RBZWB 180625 bewoner zorginstelling geeft activiteitenbegeleider klap in gezicht en is aansprakelijk; bewijsopdracht voor wg-er t.z.v. zorgplicht
- Meer over dit onderwerp:
RBZWB 180625 bewoner zorginstelling geeft activiteitenbegeleider klap in gezicht en is aansprakelijk; bewijsopdracht voor wg-er t.z.v. zorgplicht
1De zaak in het kort
1.1.
[werkneemster] is in dienst van [werkgever] als activiteitenbegeleider. [bewoner] , één van de bewoners van de locatie waar [werkneemster] werkt, heeft [werkneemster] tijdens haar werk een klap tegen haar rechterslaap gegeven.

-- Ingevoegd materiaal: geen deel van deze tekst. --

-- ==== Sys2Proof/Laws/Evaluate.lean ====
section
/-! SUPPORT. What one evaluation of each port group answers, as a function of that group's inputs: proofs about a step
cite these and `step_eq`, and never unfold a meaning, the decoder or the parser. -/

namespace Sys2Proof.Machine

/-- A value of four bits is one of sixteen. -/
theorem opcode_cases {P : BitVec 4 → Prop} (h : ∀ k : Fin 16, P (BitVec.ofFin k)) (o : BitVec 4) : P o := h o.toFin

/-- BR's rows all have a translation, of opcode 0000. -/
theorem brOf_translation (nzp : BitVec 3) (off9 : Int) :
    ∃ t, translation (brOf nzp off9) = some t ∧ t.record.opcode = 0b0000#4 := by
  unfold brOf
  split <;> exact ⟨_, rfl, rfl⟩

/-- The opcode of a decoded word's record, or 1101 where there is none, is the word's top four bits. -/
theorem decodeWord_opcode (w : Word) :
    ((translation (decodeWord w)).map fun t => t.record.opcode).getD 0b1101#4 = opcodeOf w := by
  have key : ∀ o : BitVec 4, opcodeOf w = o →
      ((translation (decodeWord w)).map fun t => t.record.opcode).getD 0b1101#4 = o := by
    intro o
    refine opcode_cases (P := fun o => opcodeOf w = o → _ = o) ?_ o
    intro k hk
    obtain ⟨t, ht, ho⟩ := brOf_translation (w.extractLsb' 9 3) (sext (w.extractLsb' 0 9))
    unfold decodeWord
    rw [hk]
    fin_cases k <;> simp <;> (try rw [ht]) <;> (try split) <;> first | rfl | exact ho
  exact key _ rfl

/-- A record's opcode is its word's top four bits. -/
theorem translation_opcode {w : Word} {t : Translation} (h : translation (decodeWord w) = some t) :
    t.record.opcode = w.extractLsb' 12 4 := by
  have := decodeWord_opcode w
  simpa [h, opcodeOf] using this

/-- Only a word of opcode 1101 has no translation. -/
theorem opcode_of_translation_none {w : Word} (h : translation (decodeWord w) = none) :
    0b1101#4 = w.extractLsb' 12 4 := by
  have := decodeWord_opcode w
  simpa [h, opcodeOf] using this

/-- The word decoder's evaluation. -/
theorem evalDecWord_eq (s : State) :
    evalDecWord s = .next { s with decWord := settledDecWord s.decWord.word, port := .decWord } := by
  simp only [evalDecWord, settledDecWord, codecDecodeWord, exec_eq]
  cases h : translation (decodeWord s.decWord.word) with
  | some t => rfl
  | none =>
    simp only [← opcode_of_translation_none h]
    rfl

/-- The word encoder's evaluation. -/
theorem evalEncFields_eq (s : State) :
    evalEncFields s = .next { s with
      encFields := { s.encFields with
        word := ((instrOfFields s.encFields.kind s.encFields.ra s.encFields.rb s.encFields.rc s.encFields.nzp
          s.encFields.imm s.encFields.vec).bind encode).getD 0#16
        ok := ((instrOfFields s.encFields.kind s.encFields.ra s.encFields.rb s.encFields.rc s.encFields.nzp
          s.encFields.imm s.encFields.vec).bind encode).isSome }
      port := .encFields } := by
  simp only [evalEncFields]
  cases instrOfFields s.encFields.kind s.encFields.ra s.encFields.rb s.encFields.rc s.encFields.nzp s.encFields.imm
      s.encFields.vec with
  | none => rfl
  | some i =>
    simp only [exec_eq, Option.bind_some, ← translation_word]
    cases translation i <;> rfl

/-- The text decoder's evaluation. -/
theorem evalDecText_eq (s : State) :
    evalDecText s = .next { s with decText := settledDecText s.decText.textIn, port := .decText } := by
  simp only [evalDecText, settledDecText, codecDecodeText]
  cases readWord s.decText.textIn with
  | error f => rfl
  | ok w =>
    simp only [exec_eq]
    cases translation (decodeWord w) <;> rfl

/-- The text encoder's evaluation. -/
theorem evalEncText_eq (s : State) :
    evalEncText s = .next { s with encText := settledEncText s.encText.textIn, port := .encText } := by
  simp only [evalEncText, settledEncText, codecEncodeText]
  cases parseLine s.encText.textIn with
  | error f => rfl
  | ok i =>
    simp only [exec_eq, ← translation_word]
    cases translation i <;> rfl

/-- A step is the four evaluations, each of its own group's inputs. -/
theorem step_eq (s : State) :
    step s = .next
      { decWord := settledDecWord s.decWord.word
        encFields := { s.encFields with
          word := ((instrOfFields s.encFields.kind s.encFields.ra s.encFields.rb s.encFields.rc s.encFields.nzp
            s.encFields.imm s.encFields.vec).bind encode).getD 0#16
          ok := ((instrOfFields s.encFields.kind s.encFields.ra s.encFields.rb s.encFields.rc s.encFields.nzp
            s.encFields.imm s.encFields.vec).bind encode).isSome }
        decText := settledDecText s.decText.textIn
        encText := settledEncText s.encText.textIn
        port := s.port } := by
  simp only [step, evalAll, evalDecWord_eq, andThen_next, evalEncFields_eq, evalDecText_eq, evalEncText_eq]

end Sys2Proof.Machine
end

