-- ==== Sys2Proof/Tests/Slice0.lean ====
section
/-! SUPPORT. Small tests of the model, their expected results taken from the spec's encodings and rules by hand, and for
every statement of Certificates/Slice0/Obligations.lean with hypotheses a witness that meets them. -/

namespace Sys2Proof.Tests

open Sys2Proof Sys2Proof.Machine

/-- A text written as a string. -/
def txt (s : String) : Text := chars s.toList

/-- The state after reset with one group's evaluation begun. -/
def onPort (p : PortGroup) : State := { State.reset with port := p }

/-- The state after reset with these inputs for the word decoder and the two text functions. -/
def presenting (word : Word) (bits line : Text) : State :=
  { State.reset with
    decWord := { State.reset.decWord with word := word }
    decText := { State.reset.decText with textIn := bits }
    encText := { State.reset.encText with textIn := line } }

/-- The state after reset with these inputs for the word encoder. -/
def presentingFields (kind : BitVec 5) (ra rb rc : Reg) (nzp : BitVec 3) (imm : NativeWord) (vec : BitVec 8) : State :=
  { State.reset with
    encFields := { State.reset.encFields with kind := kind, ra := ra, rb := rb, rc := rc, nzp := nzp, imm := imm, vec := vec } }

/-- The machine answers a next state, and `p` holds of it. -/
def answers (r : Result) (p : State → Bool) : Bool :=
  match r with
  | .next t => p t
  | _ => false

/-- An `Except` value equals a result. -/
def gives {e a : Type} [DecidableEq a] (x : Except e a) (v : a) : Bool :=
  match x with
  | .ok w => decide (w = v)
  | .error _ => false

/-- An `Except` value equals a failure. -/
def failsWith {e a : Type} [DecidableEq e] (x : Except e a) (f : e) : Bool :=
  match x with
  | .ok _ => false
  | .error g => decide (g = f)

/-! WellFormed refuses an ill-formed term for each of its checks (40_codec_operations.md R101), and takes the bounds. -/

theorem test_wf_addI :
    (Instr.addI 0#3 0#3 16).wellFormed = false ∧ (Instr.addI 0#3 0#3 (-17)).wellFormed = false ∧
    (Instr.addI 0#3 0#3 15).wellFormed = true ∧ (Instr.addI 0#3 0#3 (-16)).wellFormed = true := by decide

theorem test_wf_andI :
    (Instr.andI 0#3 0#3 16).wellFormed = false ∧ (Instr.andI 0#3 0#3 (-17)).wellFormed = false ∧
    (Instr.andI 0#3 0#3 15).wellFormed = true ∧ (Instr.andI 0#3 0#3 (-16)).wellFormed = true := by decide

theorem test_wf_brNone :
    (Instr.brNone 256).wellFormed = false ∧ (Instr.brNone (-257)).wellFormed = false ∧
    (Instr.brNone 255).wellFormed = true ∧ (Instr.brNone (-256)).wellFormed = true := by decide

theorem test_wf_brP :
    (Instr.brP 256).wellFormed = false ∧ (Instr.brP (-257)).wellFormed = false ∧
    (Instr.brP 255).wellFormed = true ∧ (Instr.brP (-256)).wellFormed = true := by decide

theorem test_wf_brZ :
    (Instr.brZ 256).wellFormed = false ∧ (Instr.brZ (-257)).wellFormed = false ∧
    (Instr.brZ 255).wellFormed = true ∧ (Instr.brZ (-256)).wellFormed = true := by decide

theorem test_wf_brZP :
    (Instr.brZP 256).wellFormed = false ∧ (Instr.brZP (-257)).wellFormed = false ∧
    (Instr.brZP 255).wellFormed = true ∧ (Instr.brZP (-256)).wellFormed = true := by decide

theorem test_wf_brN :
    (Instr.brN 256).wellFormed = false ∧ (Instr.brN (-257)).wellFormed = false ∧
    (Instr.brN 255).wellFormed = true ∧ (Instr.brN (-256)).wellFormed = true := by decide

theorem test_wf_brNP :
    (Instr.brNP 256).wellFormed = false ∧ (Instr.brNP (-257)).wellFormed = false ∧
    (Instr.brNP 255).wellFormed = true ∧ (Instr.brNP (-256)).wellFormed = true := by decide

theorem test_wf_brNZ :
    (Instr.brNZ 256).wellFormed = false ∧ (Instr.brNZ (-257)).wellFormed = false ∧
    (Instr.brNZ 255).wellFormed = true ∧ (Instr.brNZ (-256)).wellFormed = true := by decide

theorem test_wf_brNZP :
    (Instr.brNZP 256).wellFormed = false ∧ (Instr.brNZP (-257)).wellFormed = false ∧
    (Instr.brNZP 255).wellFormed = true ∧ (Instr.brNZP (-256)).wellFormed = true := by decide

theorem test_wf_ld :
    (Instr.ld 0#3 256).wellFormed = false ∧ (Instr.ld 0#3 (-257)).wellFormed = false ∧
    (Instr.ld 0#3 255).wellFormed = true ∧ (Instr.ld 0#3 (-256)).wellFormed = true := by decide

theorem test_wf_ldi :
    (Instr.ldi 0#3 256).wellFormed = false ∧ (Instr.ldi 0#3 (-257)).wellFormed = false ∧
    (Instr.ldi 0#3 255).wellFormed = true ∧ (Instr.ldi 0#3 (-256)).wellFormed = true := by decide

theorem test_wf_lea :
    (Instr.lea 0#3 256).wellFormed = false ∧ (Instr.lea 0#3 (-257)).wellFormed = false ∧
    (Instr.lea 0#3 255).wellFormed = true ∧ (Instr.lea 0#3 (-256)).wellFormed = true := by decide

theorem test_wf_st :
    (Instr.st 0#3 256).wellFormed = false ∧ (Instr.st 0#3 (-257)).wellFormed = false ∧
    (Instr.st 0#3 255).wellFormed = true ∧ (Instr.st 0#3 (-256)).wellFormed = true := by decide

theorem test_wf_sti :
    (Instr.sti 0#3 256).wellFormed = false ∧ (Instr.sti 0#3 (-257)).wellFormed = false ∧
    (Instr.sti 0#3 255).wellFormed = true ∧ (Instr.sti 0#3 (-256)).wellFormed = true := by decide

theorem test_wf_jsr :
    (Instr.jsr 1024).wellFormed = false ∧ (Instr.jsr (-1025)).wellFormed = false ∧
    (Instr.jsr 1023).wellFormed = true ∧ (Instr.jsr (-1024)).wellFormed = true := by decide

theorem test_wf_ldr :
    (Instr.ldr 0#3 0#3 32).wellFormed = false ∧ (Instr.ldr 0#3 0#3 (-33)).wellFormed = false ∧
    (Instr.ldr 0#3 0#3 31).wellFormed = true ∧ (Instr.ldr 0#3 0#3 (-32)).wellFormed = true := by decide

theorem test_wf_str :
    (Instr.str 0#3 0#3 32).wellFormed = false ∧ (Instr.str 0#3 0#3 (-33)).wellFormed = false ∧
    (Instr.str 0#3 0#3 31).wellFormed = true ∧ (Instr.str 0#3 0#3 (-32)).wellFormed = true := by decide

theorem test_wf_jmp :
    (Instr.jmp 7#3).wellFormed = false ∧ (Instr.jmp 6#3).wellFormed = true := by decide

theorem test_wf_illegal :
    Instr.illegal.wellFormed = false := by decide

/-! Decoding: for every constructor a word written out field by field from the formats of 30_encoding.md R64. -/

/-- 0001 101 011 000 110 -/
theorem test_decode_addR :
    decodeWord 0b0001101011000110#16 = .addR 5#3 3#3 6#3 := by decide

/-- 0001 101 011 1 10000 -/
theorem test_decode_addI :
    decodeWord 0b0001101011110000#16 = .addI 5#3 3#3 (-16) := by decide

/-- 0101 110 001 000 100 -/
theorem test_decode_andR :
    decodeWord 0b0101110001000100#16 = .andR 6#3 1#3 4#3 := by decide

/-- 0101 110 001 1 01111 -/
theorem test_decode_andI :
    decodeWord 0b0101110001101111#16 = .andI 6#3 1#3 15 := by decide

/-- 0000 000 000000011 -/
theorem test_decode_brNone :
    decodeWord 0b0000000000000011#16 = .brNone 3 := by decide

/-- 0000 001 111111111 -/
theorem test_decode_brP :
    decodeWord 0b0000001111111111#16 = .brP (-1) := by decide

/-- 0000 010 100000000 -/
theorem test_decode_brZ :
    decodeWord 0b0000010100000000#16 = .brZ (-256) := by decide

/-- 0000 011 011111111 -/
theorem test_decode_brZP :
    decodeWord 0b0000011011111111#16 = .brZP 255 := by decide

/-- 0000 100 000000101 -/
theorem test_decode_brN :
    decodeWord 0b0000100000000101#16 = .brN 5 := by decide

/-- 0000 101 000000110 -/
theorem test_decode_brNP :
    decodeWord 0b0000101000000110#16 = .brNP 6 := by decide

/-- 0000 110 000000111 -/
theorem test_decode_brNZ :
    decodeWord 0b0000110000000111#16 = .brNZ 7 := by decide

/-- 0000 111 111111110 -/
theorem test_decode_brNZP :
    decodeWord 0b0000111111111110#16 = .brNZP (-2) := by decide

/-- 1100 000 110 000000 -/
theorem test_decode_jmp :
    decodeWord 0b1100000110000000#16 = .jmp 6#3 := by decide

/-- 1100 000 111 000000 -/
theorem test_decode_ret :
    decodeWord 0b1100000111000000#16 = .ret := by decide

/-- 0100 1 10000000000 -/
theorem test_decode_jsr :
    decodeWord 0b0100110000000000#16 = .jsr (-1024) := by decide

/-- 0100 0 00 111 000000 -/
theorem test_decode_jsrr :
    decodeWord 0b0100000111000000#16 = .jsrr 7#3 := by decide

/-- 0010 100 000000001 -/
theorem test_decode_ld :
    decodeWord 0b0010100000000001#16 = .ld 4#3 1 := by decide

/-- 1010 011 100000001 -/
theorem test_decode_ldi :
    decodeWord 0b1010011100000001#16 = .ldi 3#3 (-255) := by decide

/-- 1110 001 010000000 -/
theorem test_decode_lea :
    decodeWord 0b1110001010000000#16 = .lea 1#3 128 := by decide

/-- 0110 010 101 100001 -/
theorem test_decode_ldr :
    decodeWord 0b0110010101100001#16 = .ldr 2#3 5#3 (-31) := by decide

/-- 1001 100 011 111111 -/
theorem test_decode_notR :
    decodeWord 0b1001100011111111#16 = .notR 4#3 3#3 := by decide

/-- 1000 000000000000 -/
theorem test_decode_rti :
    decodeWord 0b1000000000000000#16 = .rti := by decide

/-- 0011 110 000100000 -/
theorem test_decode_st :
    decodeWord 0b0011110000100000#16 = .st 6#3 32 := by decide

/-- 1011 001 111100000 -/
theorem test_decode_sti :
    decodeWord 0b1011001111100000#16 = .sti 1#3 (-32) := by decide

/-- 0111 011 110 011111 -/
theorem test_decode_str :
    decodeWord 0b0111011110011111#16 = .str 3#3 6#3 31 := by decide

/-- 1111 0000 10100101 -/
theorem test_decode_trap :
    decodeWord 0b1111000010100101#16 = .trap 0xA5#8 := by decide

In deze procedure staat de aansprakelijkheid voor de schade die [werkneemster] als gevolg van deze klap lijdt centraal. [werkneemster] houdt zowel [bewoner] (op grond van onrechtmatige daad) als [werkgever] (op grond van werkgeversaansprakelijkheid) aansprakelijk. [bewoner] en [werkgever] voeren verweer. [bewoner] betwist onrechtmatig te hebben gehandeld en [werkgever] voert aan haar zorgplicht te hebben nageleefd.
1.2.
De kantonrechter is van oordeel dat [bewoner] aansprakelijk is op grond van onrechtmatige daad en daarom verplicht is de schade van [werkneemster] te vergoeden. Om vast te kunnen stellen of (ook) [werkgever] aansprakelijk is voor de schade van [werkneemster] is nadere bewijslevering ten aanzien van de naleving van de zorgplicht nodig. [werkgever] krijgt een bewijsopdracht. Dit is dan ook een tussenvonnis.
1.3.
Dit oordeel wordt hierna onder het kopje ‘De beoordeling’ uitgelegd. Eerst worden het verloop van de procedure, de feiten, de vorderingen en het verweer daartegen geschetst. Onder het laatste kopje is de beslissing van de kantonrechter te lezen.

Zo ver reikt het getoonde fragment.